8 Aug 2012

Debunking Economics I - Utilitarianism

My inspiration for starting this blog as hearing Steve Keen on the radio in April 2012. I've just now got around to reading his book Debunking Economics. It's all quite complicated and so in order to help myself understand it, I'm going to try to explain the ideas here in a series of posts.

So let's begin with Bentham. Jeremy Bentham was a philosopher around the turn of the 19th century. He is very influential in economics amongst other fields. Steve Keen (SK henceforth) identifies his ideas about utility as being particularly influential. Bentham characterised human experience in terms of pleasure and pain. This is actually similar in some respects to Buddhism. However unlike the Buddha Bentham characterised happiness as maximum pleasure and minimum pain. Seeking happiness, in this view is synonymous with seeking pleasure. Indeed Bentham the seeking of pleasure and avoidance of pain became the primary motivating factors of all human beings. In this view even altruism is seen as pleasure seeking. Bentham thought that actions which produce happiness had "utility". And utility could be measured.

Collectively the community is simply a collection of individuals - a view echoed by Margaret Thatcher when she said "there is no such thing as society". And that individual is a kind of idealised Victorian gentleman: who always acts rationally to seek their own best interests, usually in a benign sort of way.
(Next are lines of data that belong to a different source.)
-- ==== Sys2Proof/Machine/Regs.lean ====
section
/-! DEFINITION. Register accesses: which writes are accepted and what they do, and reads with the latch of 64-bit registers
(R6, R7, R468 to R471, R475). -/

namespace Sys2Proof.Machine

open Sys2Proof

/-- The pending messages of a vector table go out once nothing masks them (R475, PCIe). -/
def State.flushMsix (fn : Nat) (s : State) : State :=
  if fn = 0 then
    if !s.host.msixEnable || s.host.msixFmask then s
    else
      let l := (s.host.msix.filter fun e => e.2.pending && !e.2.masked).map Prod.fst
      l.foldl (fun t v =>
        let e := t.host.msix.look v {}
        (t.onHost fun h => { h with msix := h.msix.put v {} { e with pending := false } }).emit (.msix 0 e.addr e.data)) s
  else
    let f := s.host.vfs.look (fn - 1) {}
    if !f.msixEnable || f.msixFmask then s
    else
      let l := (f.msix.filter fun e => e.2.pending && !e.2.masked).map Prod.fst
      l.foldl (fun t v =>
        let e := (t.host.vfs.look (fn - 1) {}).msix.look v {}
        (t.onHost fun h => { h with vfs := h.vfs.upd (fn - 1) {} fun f => { f with msix := f.msix.put v {} { e with pending := false } } }).emit
          (.msix fn e.addr e.data)) s

/-- One word of a vector table entry is written. -/
def MsixVec.setWord (i : Nat) (w : Word) (v : MsixVec) : MsixVec :=
  if i = 0 then { v with addr := v.addr &&& 0xFFFFFFFF00000000 ||| w.setWidth 64 }
  else if i = 1 then { v with addr := v.addr &&& 0xFFFFFFFF ||| (w.setWidth 64 <<< 32) }
  else if i = 2 then { v with data := w } else { v with masked := w.getLsbD 0 }

/-- INT (Table 19-10): causes are cleared by 1s; a vector that is unmasked sends what it owes. -/
def State.intWrite (o : Nat) (w : Word) (s : State) : State :=
  if o = 0 then s.onHost fun h => { h with intCause := h.intCause &&& ~~~w }
  else if o = 4 then s.setIntMask w
  else if inArr o 0x40 4 8 then s.onHost fun h => { h with intVec := h.intVec.put ((o - 0x40) / 4) 0 (w.setWidth 6) }
  else if inArr o 0x8000 16 64 then
    (s.onHost fun h => { h with msix := h.msix.upd ((o - 0x8000) / 16) {} (MsixVec.setWord (o % 16 / 4) w) }).flushMsix 0
  else s

/-- GLB (Table 19-9). -/
def State.glbWrite (o : Nat) (w : Word) (s : State) : State :=
  if o = 0x24 then s.onHost fun h => { h with updateDis := w.getLsbD 0 }
  else if inArr o 0x40 4 4 then s.onHost fun h => { h with scratch := h.scratch.put ((o - 0x40) / 4) 0 w }
  else s

/-- PILOT (ch. 2): arguments, LOST, and a CMD that no row names, which completes BAD_OPCODE (R50). -/
def State.pilotWrite (o : Nat) (w : Word) (s : State) : State :=
  if o = 0x20 then
    let c := bits w 0 8
    if 1 ≤ c ∧ c ≤ 4 then s else s.mbox c (BitVec.ofNat 8 (bits w 8 8)) fun t => t.mboxAnswer stBadOpcode
  else if inArr o 0x24 4 4 then s.onBoot fun b => { b with mboxArg := b.mboxArg.put ((o - 0x24) / 4) 0 w }
  else if o = 0x34 then s.onBoot fun b => { b with mboxLost := b.mboxLost && !w.getLsbD 30 }
  else s

/-- PWR (ch. 5): a value outside its stated range is discarded. -/
def State.pwrWrite (o : Nat) (w : Word) (s : State) : State :=
  if o = 4 then (if 100 ≤ w.toNat ∧ w.toNat ≤ 1000000 then s.onPwr fun p => { p with idleDwell := w } else s)
  else if o = 8 then s.onPwr fun p => { p with deckRet := mkPair w }
  else if o = 0x10 then s.onPwr fun p => { p with dozeDwell := w }
  else if o = 0x14 then s.onPwr fun p => { p with napDwell := w }
  else if o = 0x18 then s.onPwr fun p => { p with offDwell := w }
  else if o = 0x20 then s.onPwr fun p => { p with wakeSrc := p.wakeSrc &&& ~~~(w &&& 0x1F) }
  else if o = 0x24 then (if 100 ≤ w.toNat ∧ w.toNat ≤ 750 then s.onPwr fun p => { p with limit := w } else s)
  else if o = 0x2C then s.onPwr fun p => { p with pmbCtrl := w &&& 1 }
  else if inArr o 0x80 4 8 then s.onDie ((o - 0x80) / 4) fun x => { x with pmbCfg := w &&& 0x807FFF00 }
  else s

/-- LOG (Table 18-11). -/
def State.logWrite (o : Nat) (w : Word) (s : State) : State :=
  if o = 0 then s.onLog fun l => { l with overflow := l.overflow && !w.getLsbD 31 }
  else if o = 0xC then s.logRelease w
  else if o = 0x14 then s.onLog fun l => { l with intSev := w.toNat % 8 }
  else if o = 0x20 then s.onLog fun l => { l with sel := w }
  else s

/-- CIM (ch. 11): other values of CIM_ACTIVE_MAX are discarded and logged. -/
def State.cimWrite (o : Nat) (w : Word) (s : State) : State :=
  if o = 0 then s.onCim fun c => { c with staleWait := w.getLsbD 1, autoRecal := w.getLsbD 0 }
  else if o = 8 then s.onCim fun c => { c with zeroed := c.zeroed &&& ~~~w }
  else if inArr o 0x40 4 8 then
    let d := (o - 0x40) / 4
    let v := bits w 0 10
    if 64 ≤ v ∧ v ≤ 512 ∧ v % 64 = 0 then s.onCim fun c => { c with activeMax := c.activeMax.put d 512 v }
    else s.logOcc { event := 0xC03, sev := 0, unit := 0x800 + d, code := d, addr := w.setWidth 64 }
  else s

/-- SYNC (ch. 14): REPAIR_HI, like REPAIR, is ignored unless the selected object is BAD. -/
def State.syncWrite (o : Nat) (w : Word) (s : State) : State :=
  if o = 0 then s.onSync fun x => { x with dbgSel := w &&& 0x3FFFF }
  else if o = 0x1C then s.onSync fun x => { x with recSel := w &&& 0xFFF }
  else if o = 0x28 then (if s.selBad then s.repairObj w else s)
  else if o = 0x30 then (if s.selBad then s.onSync fun x => { x with repairHi := w } else s)
  else s

/-- The base registers of an admin queue: changed only while ENABLE is 0 (R156); bases are 4 KiB aligned. -/
def State.admqBase (a : Nat) (f : Queue → Queue) (s : State) : State :=
  if (s.queue (.admin a)).enabled then s else s.onQueue (.admin a) f

/-- A 64-bit value with one half replaced. -/
def setHalf (hi : Bool) (w : Word) (v : DWord) : DWord :=
  if hi then v &&& 0xFFFFFFFF ||| (w.setWidth 64 <<< 32) else v &&& 0xFFFFFFFF00000000 ||| w.setWidth 64

/-- A doorbell page (Tables 6-10 and 6-11). -/
def State.pageWrite (q : QueueId) (o : Nat) (w : Word) (s : State) : State :=
  if o = 0 then s.sqPutWrite q w
  else if o = 8 then s.cqGetWrite q w
  else if o = 0x10 then
    if (s.queue q).there then s.onQueue q fun x => { x with dbBad := x.dbBad && !w.getLsbD 31, cqBad := x.cqBad && !w.getLsbD 30 } else s
  else
    match q with
    | .admin a =>
      let align := fun v : DWord => v &&& 0xFFFFFFFFFFFFF000
      if o = 0x40 ∨ o = 0x44 then s.admqBase a fun x => { x with sqBase := align (setHalf (o == 0x44) w x.sqBase) }
      else if o = 0x48 ∨ o = 0x4C then s.admqBase a fun x => { x with cqBase := align (setHalf (o == 0x4C) w x.cqBase) }
      else if o = 0x50 then (if w.getLsbD 31 then s.admqEnable a w else s.admqDisable a w)
      else if o = 0x58 then s.onQueue (.admin a) fun x => { x with seq0 := w }
      else s
    | _ => s

/-- A write of one 32-bit word of PF BAR0: a register, or one half of a 64-bit one. -/
def State.pfWrite4 (off : Nat) (w : Word) (s : State) : State :=
  let o := off % 65536
  match off / 65536 with
  | 0 => s.glbWrite o w | 1 => s.intWrite o w | 2 => s.pilotWrite o w | 3 => s.pwrWrite o w
  | 4 => s.twWrite4 o w | 5 => s.timeWrite4 o w | 7 => s.logWrite o w
  | 9 => if o = 4 then s.onFence fun f => { f with autoPersist := w.getLsbD 0 } else s
  | 10 => s.cimWrite o w | 11 => s.syncWrite o w
  | 12 => if o % 0x2000 = 0 then s.portCtrl (o / 0x2000) w else s
  | 13 => s.fleetWrite4 o w false
  | 16 => s.pageWrite (.admin (o / 4096)) (o % 4096) w
  | 17 => s.pageWrite (.admin (16 + o / 4096)) (o % 4096) w
  | _ => s

/-- The update of one VF's status page. -/
def State.onVf (n : Nat) (f : Vfs → Vfs) (s : State) : State := s.onHost fun h => { h with vfs := h.vfs.upd n {} f }

/-- A write of one 32-bit word of VF `n`'s BAR0 (Tables 19-2 and 19-11). -/
def State.vfWrite4 (n off : Nat) (w : Word) (s : State) : State :=
  if off = 8 then s.onVf n fun f => { f with cause := f.cause &&& ~~~(w.setWidth 3) }
  else if off = 0xC then s.setVfsMask n (w.setWidth 3)
  else if off = 0x10 then s.onVf n fun f => { f with vec := w.setWidth 11 &&& 0x777 }
  else if off = 0x14 then s.onVf n fun f => { f with logSev := w.setWidth 3 }
  else if inArr off 0x8000 16 8 then
    (s.onVf n fun f => { f with msix := f.msix.upd ((off - 0x8000) / 16) {} (MsixVec.setWord (off % 16 / 4) w) }).flushMsix (n + 1)
  else if 0x10000 ≤ off ∧ off < 0x1000000 then s.pageWrite (.part n ((off - 0x10000) / 4096)) (off % 4096) w
  else s

/-- MSI-X Enable and Function Mask, bits 15 and 14 of the message control (PCIe; R475, R476). -/
def State.msixControl (fn : Nat) (w : Nat) (s : State) : State :=
  let en := w.testBit 15
  let mk := w.testBit 14
  (if fn = 0 then s.onHost fun h => { h with msixEnable := en, msixFmask := mk }
    else s.onVf (fn - 1) fun f => { f with msixEnable := en, msixFmask := mk }).flushMsix fn

/-- A space answers at an offset: before READY only GLB, INT and PILOT (R30); a VF only once it is enabled (R56). -/
def State.answers (s : State) (sp : RegSpace) (off : Nat) : Bool :=
  s.ao.hubOut && !s.host.linkDown &&
    match sp with
    | .pf => decide (off < 0x400000) && (s.boot.ready || decide (off < 0x30000))
    | .vf n => s.vfThere && decide (n < 32) && decide (off < 0x1000000)
    | .msixCtl fn => s.boot.cfgAnswers && decide (fn ≤ 32) && (fn == 0 || s.vfThere)

/-- A write of 8 bytes: a Tidewatch register takes its whole value at once, other registers their two words, the lower
first. -/
def State.regWrite8 (sp : RegSpace) (off : Nat) (v : DWord) (s : State) : State :=
  match sp with
  | .pf =>
    if off / 65536 = 4 then s.twWrite8 (off % 65536) v
    else (s.pfWrite4 off (v.setWidth 32)).pfWrite4 (off + 4) ((v >>> 32).setWidth 32)
  | .vf n => (s.vfWrite4 n off (v.setWidth 32)).vfWrite4 n (off + 4) ((v >>> 32).setWidth 32)
  | .msixCtl _ => s

/-- REGISTER_WRITE (R469): 2, 4 or 8 aligned bytes that cover whole registers, or one half of a 64-bit register; any other
write is discarded. Only PILOT_MBOX_CMD is a register of 16 bits. -/
def execRegisterWrite (sp : RegSpace) (off : Nat) (bytes : List Byte) (s : State) : Result :=
  done <|
    let n := bytes.length
    if !s.ao.hubOut || s.host.linkDown || !(n == 2 || n == 4 || n == 8) || off % n != 0 then s
    else if !s.answers sp off then s.discarded off
    else
      let s := s.hostWake
      let v := ofLe bytes
      match sp with
      | .msixCtl fn => if n = 2 then s.msixControl fn v else s
      | .pf =>
        if n = 8 then s.regWrite8 sp off (BitVec.ofNat 64 v)
        else if n = 4 then s.pfWrite4 off (BitVec.ofNat 32 v)
        else if off = 0x20020 then s.pfWrite4 off (BitVec.ofNat 32 v) else s
      | .vf k =>
        if n = 8 then s.regWrite8 sp off (BitVec.ofNat 64 v)
        else if n = 4 then s.vfWrite4 k off (BitVec.ofNat 32 v) else s

/-- A 32-bit word of a space; the message control reads back as 16 bits. -/
def State.regRead4 (s : State) (sp : RegSpace) (off : Nat) : Nat :=
  match sp with
  | .pf => s.pfRead off
  | .vf n => s.vfRead n off
  | .msixCtl fn =>
    let (e, m) := if fn = 0 then (s.host.msixEnable, s.host.msixFmask)
      else ((s.host.vfs.look (fn - 1) {}).msixEnable, (s.host.vfs.look (fn - 1) {}).msixFmask)
    b2n e * 2 ^ 15 + b2n m * 2 ^ 14 + (if fn = 0 then 63 else 7)

/-- The aligned 8 bytes that hold an offset, with what reading them takes: the pops of Tidewatch's FIFOs (R83, R87). -/
def State.regPop (sp : RegSpace) (off : Nat) (s : State) : Nat × State :=
  let plain := s.regRead4 sp (off / 8 * 8) + s.regRead4 sp (off / 8 * 8 + 4) * 2 ^ 32
  if sp = .pf ∧ off = 0x40080 then let (v, t) := s.popSample; (v.toNat, t)
  else if sp = .pf ∧ off = 0x40090 then let (v, t) := s.popTrig; (v.toNat, t)
  else (plain, s)

/-- Peaks restart when they are read (CIM_ACTIVE, SYNC_REC_USE). -/
def State.afterRead (sp : RegSpace) (off n : Nat) (s : State) : State :=
  if sp ≠ .pf then s
  else (List.range ((n + 3) / 4)).foldl (fun t i =>
    let a := off / 4 * 4 + 4 * i
    if inArr a 0xA0060 4 8 then
      let d := (a - 0xA0060) / 4
      t.onCim fun c => { c with peak := c.peak.put d 0 (c.active.look d 0) }
    else if inArr a 0xB0100 4 32 then
      let k := (a - 0xB0100) / 4
      let u := t.recUse k
      t.onSync fun x => { x with recPeak := x.recPeak.put k 0 u }
    else t) s

/-- Function and block of an access, by which latches are kept (R470). -/
def latchKey (sp : RegSpace) (off : Nat) : Nat :=
  match sp with | .pf => off / 65536 | .vf n => (n + 1) * 64 + off / 65536 | .msixCtl _ => 63

/-- LOW_HALF_READ_LATCH (R469, R470): a register read of 1, 2, 4 or 8 aligned bytes. A 32-bit read of the low half of a 64-bit
read-only register latches the high half, and the next 32-bit read of that half returns what was latched; reads of other
sizes do not touch the latch. A read of a size or alignment that R469 does not list returns zeros. -/
def execLowHalfReadLatch (sp : RegSpace) (off n : Nat) (s : State) : Result :=
  done <|
    let zeros := fun t : State => t.emit (.readData (List.replicate n 0) false)
    if !s.ao.hubOut || s.host.linkDown || n == 0 then s
    else if !(n == 1 || n == 2 || n == 4 || n == 8) || off % n != 0 then zeros s
    else if !s.answers sp off then zeros (s.discarded off)
    else
      let s := s.hostWake
      let key := latchKey sp off
      let wide := match sp with | .pf => pfWideRo | .vf _ => vfWideRo | .msixCtl _ => fun _ => false
      let l := s.host.latch.look key (0, 0)
      if n = 4 ∧ off % 8 = 4 ∧ wide (off - 4) ∧ l.1 = off + 1 then
        (s.onHost fun h => { h with latch := h.latch.drop key }).emit (.readData (toLe 4 l.2.toNat) false)
      else
        let (v, t) := s.regPop sp off
        let t := t.afterRead sp off n
        let t := if n = 4 ∧ wide off then
            t.onHost fun h => { h with latch := h.latch.put key (0, 0) (off + 5, BitVec.ofNat 32 (v / 2 ^ 32)) }
          else t
        t.emit (.readData (((toLe 8 v).drop (off % 8)).take n) false)

end Sys2Proof.Machine
end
The best interest of the community is served by the serving the interests of the individual (this is all sounding familiar, right?); and any action which increases the aggregate happiness of the individuals was useful to the community.

Economics is fundamentally a utilitarian discipline, in that it accepts Bentham's axioms about utility. The task that early economists set themselves was to express utility mathematically, and to use this mathematics to demonstrate the Bentham's ideas were a reflection of how societies function. And this project still lurks at the heart of economics.

As a result economists--despite vast leaps of progress since Bentham--still see the individuals as fundamentally self-serving and rational.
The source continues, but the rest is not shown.